Jefferies Ranks Nvidia and Alphabet as Top Picks Among the Magnificent Seven for 2025
Analysts at Jefferies have recently evaluated the "Magnificent Seven" stocks, identifying which ones they expect to outperform in 2025. This group consists of prominent mega-cap tech stocks that have significantly contributed to market growth over the past few years.
At the top of Jefferies' rankings are Nvidia (NVDA) and Alphabet (GOOGL), followed by other notable companies such as Meta Platforms, Apple, Amazon, Tesla, and Microsoft.
The rankings stem from various quantitative assessments, including factors like growth potential, valuation, yield, adjustments in earnings expectations, sentiment among analysts, return on invested capital (ROIC), stock price trends, and research and development (R&D) expenditures relative to capital expenses.
Nvidia earned its top position largely due to its remarkable growth trajectory, improved guidance forecasts, appealing valuation metrics, and positive analyst sentiment.
Nvidia
Nvidia presents an impressive blend of robust growth and attractive valuation. The company is set to report its second consecutive year of revenue increases exceeding 100%, an impressive feat given its size.
Analysts predict that Nvidia will achieve sales growth greater than 50% in 2025. Currently, it is valued with a forward price-to-earnings (P/E) ratio below 33 and a price/earnings-to-growth (PEG) ratio of 1, indicating that it may be undervalued, especially since growth stocks often have PEGs above 1.
The company's growth is propelled by the rapid expansion of artificial intelligence (AI) infrastructure and a competitive advantage stemming from its CUDA software platform. Nvidia's graphics processing units (GPUs), initially designed for enhancing video game graphics, have evolved into essential components for AI infrastructure due to their high processing capabilities.
As significant tech companies and AI startups work to enhance their AI models, they are increasingly relying on GPUs for the computing power needed for training. Nvidia's CUDA X suite comprises libraries, tools, and microservices that render its semiconductors highly adaptable for diverse AI tasks, leading to a dominant market share of nearly 90% in the GPU market.
A noteworthy example is Elon Musk's xAI, which utilized 20,000 GPUs to train its Grok 2 model and increased the count to 200,000 for the second phase of training. The company has plans for a future data center incorporating a cluster of 1 million GPUs.
Nvidia's biggest client, Microsoft, recently declared an $80 billion investment in AI data centers this year. Furthermore, a collaborative effort including Oracle, SoftBank Group, and OpenAI has discussed a potential $500 billion investment in AI infrastructure in Texas as part of Project Stargate.
Such initiatives strongly suggest future demand for Nvidia's GPUs, reinforcing the growth prospects that lie ahead.
Alphabet
While no other major company can quite match Nvidia's recent growth, Alphabet stands out as a strong growth contender with the lowest valuation among the Magnificent Seven, showcasing a forward P/E of just 19.4.
In the last quarter, Alphabet achieved a commendable 15% increase in revenue, while profits surged by 34%, and earnings per share increased by 37%. The growth has been primarily driven by the Google Cloud division, which witnessed a remarkable 35% revenue increase.
The cloud computing sector is characterized by high fixed costs and significant operating leverage once it attains scale. This was evident last quarter, as Alphabet's cloud division reported its operating income skyrocketing from $266 million a year ago to $1.95 billion.
With organizations increasingly vying to establish their own AI models, Alphabet is strategically investing in expanding data center capacity. Utilizing custom AI chips developed in partnership with Broadcom, in addition to GPUs, Alphabet is enhancing processing efficiency and cutting costs.
As Alphabet continues to grow as the smallest player among the big-three cloud computing firms, along with its cutting-edge chip capabilities, the margins for Google Cloud are expected to improve, paving the way for healthy earnings growth.

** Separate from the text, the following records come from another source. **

/-- XORI to DSRA32. -/
theorem test_decode_b :
    (decodesTo (0b001110#6 ++ 1#5 ++ 2#5 ++ 0x8001#16) (.xori 2 1 0x8001#16)
      && decodesTo (0b001111#6 ++ 0#5 ++ 29#5 ++ 0x7FFE#16) (.lui 29 0x7FFE#16)
      && decodesTo (0b000000#6 ++ 10#5 ++ 21#5 ++ 17#5 ++ 0#5 ++ 0b101010#6) (.slt 17 10 21)
      && decodesTo (0b000000#6 ++ 1#5 ++ 2#5 ++ 3#5 ++ 0#5 ++ 0b101011#6) (.sltu 3 1 2)
      && decodesTo (0b001010#6 ++ 30#5 ++ 29#5 ++ 0x7FFE#16) (.slti 29 30 0x7FFE#16)
      && decodesTo (0b001011#6 ++ 10#5 ++ 21#5 ++ 0x1234#16) (.sltiu 21 10 0x1234#16)
      && decodesTo (0b000000#6 ++ 0#5 ++ 2#5 ++ 3#5 ++ 5#5 ++ 0b000000#6) (.sll 3 2 5)
      && decodesTo (0b000000#6 ++ 0#5 ++ 29#5 ++ 31#5 ++ 31#5 ++ 0b000010#6) (.srl 31 29 31)
      && decodesTo (0b000000#6 ++ 0#5 ++ 21#5 ++ 17#5 ++ 1#5 ++ 0b000011#6) (.sra 17 21 1)
      && decodesTo (0b000000#6 ++ 1#5 ++ 2#5 ++ 3#5 ++ 0#5 ++ 0b000100#6) (.sllv 3 2 1)
      && decodesTo (0b000000#6 ++ 30#5 ++ 29#5 ++ 31#5 ++ 0#5 ++ 0b000110#6) (.srlv 31 29 30)
      && decodesTo (0b000000#6 ++ 10#5 ++ 21#5 ++ 17#5 ++ 0#5 ++ 0b000111#6) (.srav 17 21 10)
      && decodesTo (0b000000#6 ++ 0#5 ++ 2#5 ++ 3#5 ++ 5#5 ++ 0b111000#6) (.dsll 3 2 5)
      && decodesTo (0b000000#6 ++ 0#5 ++ 29#5 ++ 31#5 ++ 31#5 ++ 0b111010#6) (.dsrl 31 29 31)
      && decodesTo (0b000000#6 ++ 0#5 ++ 21#5 ++ 17#5 ++ 1#5 ++ 0b111011#6) (.dsra 17 21 1)
      && decodesTo (0b000000#6 ++ 0#5 ++ 2#5 ++ 3#5 ++ 5#5 ++ 0b111100#6) (.dsll32 3 2 5)
      && decodesTo (0b000000#6 ++ 0#5 ++ 29#5 ++ 31#5 ++ 31#5 ++ 0b111110#6) (.dsrl32 31 29 31)
      && decodesTo (0b000000#6 ++ 0#5 ++ 21#5 ++ 17#5 ++ 1#5 ++ 0b111111#6) (.dsra32 17 21 1)) = true := by decide +kernel

/-- DSLLV to JR. -/
theorem test_decode_c :
    (decodesTo (0b000000#6 ++ 1#5 ++ 2#5 ++ 3#5 ++ 0#5 ++ 0b010100#6) (.dsllv 3 2 1)
      && decodesTo (0b000000#6 ++ 30#5 ++ 29#5 ++ 31#5 ++ 0#5 ++ 0b010110#6) (.dsrlv 31 29 30)
      && decodesTo (0b000000#6 ++ 10#5 ++ 21#5 ++ 17#5 ++ 0#5 ++ 0b010111#6) (.dsrav 17 21 10)
      && decodesTo (0b000000#6 ++ 1#5 ++ 2#5 ++ 0#10 ++ 0b011000#6) (.mult 1 2)
      && decodesTo (0b000000#6 ++ 30#5 ++ 29#5 ++ 0#10 ++ 0b011001#6) (.multu 30 29)
      && decodesTo (0b000000#6 ++ 10#5 ++ 21#5 ++ 0#10 ++ 0b011010#6) (.div 10 21)
      && decodesTo (0b000000#6 ++ 1#5 ++ 2#5 ++ 0#10 ++ 0b011011#6) (.divu 1 2)
      && decodesTo (0b000000#6 ++ 30#5 ++ 29#5 ++ 0#10 ++ 0b011100#6) (.dmult 30 29)
      && decodesTo (0b000000#6 ++ 10#5 ++ 21#5 ++ 0#10 ++ 0b011101#6) (.dmultu 10 21)
      && decodesTo (0b000000#6 ++ 1#5 ++ 2#5 ++ 0#10 ++ 0b011110#6) (.ddiv 1 2)
      && decodesTo (0b000000#6 ++ 30#5 ++ 29#5 ++ 0#10 ++ 0b011111#6) (.ddivu 30 29)
      && decodesTo (0b000000#6 ++ 0#10 ++ 17#5 ++ 0#5 ++ 0b010000#6) (.mfhi 17)
      && decodesTo (0b000000#6 ++ 1#5 ++ 0#15 ++ 0b010001#6) (.mthi 1)
      && decodesTo (0b000000#6 ++ 0#10 ++ 31#5 ++ 0#5 ++ 0b010010#6) (.mflo 31)
      && decodesTo (0b000000#6 ++ 10#5 ++ 0#15 ++ 0b010011#6) (.mtlo 10)
      && decodesTo (0b000010#6 ++ 0x2345678#26) (.j 0x2345678#26)
      && decodesTo (0b000011#6 ++ 0x3FFFFFE#26) (.jal 0x3FFFFFE#26)
      && decodesTo (0b000000#6 ++ 10#5 ++ 0#15 ++ 0b001000#6) (.jr 10)) = true := by decide +kernel

/-- JALR to LB. -/
theorem test_decode_d :
    (decodesTo (0b000000#6 ++ 1#5 ++ 0#5 ++ 3#5 ++ 0#5 ++ 0b001001#6) (.jalr 3 1)
      && decodesTo (0b000100#6 ++ 30#5 ++ 29#5 ++ 0x7FFD#16) (.beq 30 29 0x7FFD#16)
      && decodesTo (0b000101#6 ++ 10#5 ++ 21#5 ++ 0xF1#16) (.bne 10 21 0x00F1#16)
      && decodesTo (0b000110#6 ++ 1#5 ++ 0#5 ++ 0x8002#16) (.blez 1 0x8002#16)
      && decodesTo (0b000111#6 ++ 30#5 ++ 0#5 ++ 0x7FFD#16) (.bgtz 30 0x7FFD#16)
      && decodesTo (0b000001#6 ++ 10#5 ++ 0b00000#5 ++ 0xF1#16) (.bltz 10 0x00F1#16)
      && decodesTo (0b000001#6 ++ 1#5 ++ 0b00001#5 ++ 0x8002#16) (.bgez 1 0x8002#16)
      && decodesTo (0b000001#6 ++ 30#5 ++ 0b10000#5 ++ 0x7FFD#16) (.bltzal 30 0x7FFD#16)
      && decodesTo (0b000001#6 ++ 10#5 ++ 0b10001#5 ++ 0xF1#16) (.bgezal 10 0x00F1#16)
      && decodesTo (0b010100#6 ++ 1#5 ++ 2#5 ++ 0x8002#16) (.beql 1 2 0x8002#16)
      && decodesTo (0b010101#6 ++ 30#5 ++ 29#5 ++ 0x7FFD#16) (.bnel 30 29 0x7FFD#16)
      && decodesTo (0b010110#6 ++ 10#5 ++ 0#5 ++ 0xF1#16) (.blezl 10 0x00F1#16)
      && decodesTo (0b010111#6 ++ 1#5 ++ 0#5 ++ 0x8002#16) (.bgtzl 1 0x8002#16)
      && decodesTo (0b000001#6 ++ 30#5 ++ 0b00010#5 ++ 0x7FFD#16) (.bltzl 30 0x7FFD#16)
      && decodesTo (0b000001#6 ++ 10#5 ++ 0b00011#5 ++ 0xF1#16) (.bgezl 10 0x00F1#16)
      && decodesTo (0b000001#6 ++ 1#5 ++ 0b10010#5 ++ 0x8002#16) (.bltzall 1 0x8002#16)
      && decodesTo (0b000001#6 ++ 30#5 ++ 0b10011#5 ++ 0x7FFD#16) (.bgezall 30 0x7FFD#16)
      && decodesTo (0b100000#6 ++ 16#5 ++ 21#5 ++ 0xF1#16) (.lb 21 16 0x00F1#16)) = true := by decide +kernel

/-- LBU to SDR. -/
theorem test_decode_e :
    (decodesTo (0b100100#6 ++ 4#5 ++ 2#5 ++ 0x8002#16) (.lbu 2 4 0x8002#16)
      && decodesTo (0b100001#6 ++ 31#5 ++ 29#5 ++ 0x7FFD#16) (.lh 29 31 0x7FFD#16)
      && decodesTo (0b100101#6 ++ 16#5 ++ 21#5 ++ 0xF1#16) (.lhu 21 16 0x00F1#16)
      && decodesTo (0b100011#6 ++ 4#5 ++ 2#5 ++ 0x8002#16) (.lw 2 4 0x8002#16)
      && decodesTo (0b100111#6 ++ 31#5 ++ 29#5 ++ 0x7FFD#16) (.lwu 29 31 0x7FFD#16)
      && decodesTo (0b110111#6 ++ 16#5 ++ 21#5 ++ 0xF1#16) (.ld 21 16 0x00F1#16)
      && decodesTo (0b101000#6 ++ 4#5 ++ 2#5 ++ 0x8002#16) (.sb 2 4 0x8002#16)
      && decodesTo (0b101001#6 ++ 31#5 ++ 29#5 ++ 0x7FFD#16) (.sh 29 31 0x7FFD#16)
      && decodesTo (0b101011#6 ++ 16#5 ++ 21#5 ++ 0xF1#16) (.sw 21 16 0x00F1#16)
      && decodesTo (0b111111#6 ++ 4#5 ++ 2#5 ++ 0x8002#16) (.sd 2 4 0x8002#16)
      && decodesTo (0b100010#6 ++ 31#5 ++ 29#5 ++ 0x7FFD#16) (.lwl 29 31 0x7FFD#16)
      && decodesTo (0b100110#6 ++ 16#5 ++ 21#5 ++ 0xF1#16) (.lwr 21 16 0x00F1#16)
      && decodesTo (0b011010#6 ++ 4#5 ++ 2#5 ++ 0x8002#16) (.ldl 2 4 0x8002#16)
      && decodesTo (0b011011#6 ++ 31#5 ++ 29#5 ++ 0x7FFD#16) (.ldr 29 31 0x7FFD#16)
      && decodesTo (0b101010#6 ++ 16#5 ++ 21#5 ++ 0xF1#16) (.swl 21 16 0x00F1#16)
      && decodesTo (0b101110#6 ++ 4#5 ++ 2#5 ++ 0x8002#16) (.swr 2 4 0x8002#16)
      && decodesTo (0b101100#6 ++ 31#5 ++ 29#5 ++ 0x7FFD#16) (.sdl 29 31 0x7FFD#16)
      && decodesTo (0b101101#6 ++ 16#5 ++ 21#5 ++ 0xF1#16) (.sdr 21 16 0x00F1#16)) = true := by decide +kernel

/-- LL to TLTIU. -/
theorem test_decode_f :
    (decodesTo (0b110000#6 ++ 4#5 ++ 2#5 ++ 0x8002#16) (.ll 2 4 0x8002#16)
      && decodesTo (0b110100#6 ++ 31#5 ++ 29#5 ++ 0x7FFD#16) (.lld 29 31 0x7FFD#16)
      && decodesTo (0b111000#6 ++ 16#5 ++ 21#5 ++ 0xF1#16) (.sc 21 16 0x00F1#16)
      && decodesTo (0b111100#6 ++ 4#5 ++ 2#5 ++ 0x8002#16) (.scd 2 4 0x8002#16)
      && decodesTo (0b000000#6 ++ 0#15 ++ 30#5 ++ 0b001111#6) (.sync 30#5)
      && decodesTo (0b101111#6 ++ 16#5 ++ 8#5 ++ 0xF1#16) (.cache 8#5 16 0x00F1#16)
      && decodesTo (0b000000#6 ++ 0x8A5B5#20 ++ 0b001100#6) (.syscall 0x8A5B5#20)
      && decodesTo (0b000000#6 ++ 0x12345#20 ++ 0b001101#6) (.brk 0x12345#20)
      && decodesTo (0b000000#6 ++ 10#5 ++ 21#5 ++ 0x3#10 ++ 0b110000#6) (.tge 10 21 0x3#10)
      && decodesTo (0b000000#6 ++ 1#5 ++ 2#5 ++ 0x1B5#10 ++ 0b110001#6) (.tgeu 1 2 0x1B5#10)
      && decodesTo (0b000000#6 ++ 30#5 ++ 29#5 ++ 0x345#10 ++ 0b110010#6) (.tlt 30 29 0x345#10)
      && decodesTo (0b000000#6 ++ 10#5 ++ 21#5 ++ 0x3#10 ++ 0b110011#6) (.tltu 10 21 0x3#10)
      && decodesTo (0b000000#6 ++ 1#5 ++ 2#5 ++ 0x1B5#10 ++ 0b110100#6) (.teq 1 2 0x1B5#10)
      && decodesTo (0b000000#6 ++ 30#5 ++ 29#5 ++ 0x345#10 ++ 0b110110#6) (.tne 30 29 0x345#10)
      && decodesTo (0b000001#6 ++ 10#5 ++ 0b01000#5 ++ 0x1234#16) (.tgei 10 0x1234#16)
      && decodesTo (0b000001#6 ++ 1#5 ++ 0b01001#5 ++ 0x8001#16) (.tgeiu 1 0x8001#16)
      && decodesTo (0b000001#6 ++ 30#5 ++ 0b01010#5 ++ 0x7FFE#16) (.tlti 30 0x7FFE#16)
      && decodesTo (0b000001#6 ++ 10#5 ++ 0b01011#5 ++ 0x1234#16) (.tltiu 10 0x1234#16)) = true := by decide +kernel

Additionally, Alphabet maintains a stronghold in the search engine market through Google and YouTube, the most widely used streaming platform globally. Revenue from these services continues to expand at double-digit rates, with the overall Google Services segment reporting a 13% revenue rise in the last quarter and a 29% increase in operating income, totaling $30.9 billion.
This year, Alphabet plans to integrate its new Gemini AI model across its businesses to drive growth further and introduce the Gemini app, their counterpart to ChatGPT.
Moreover, Alphabet is exploring other emerging sectors such as quantum computing, where it recently made significant technological advancements. It also owns Waymo, the only company providing paid robotaxi services in the U.S. Though these ventures are currently in a developmental phase, they possess substantial future potential.
In summary, Alphabet combines solid growth with attractive value, while diversifying its investments into promising technologies like robotaxis and quantum computing.
The authors and analysts mentioned here have no direct financial ties to the companies discussed. Investment in stocks involves risk, and potential investors should conduct their own research before making decisions.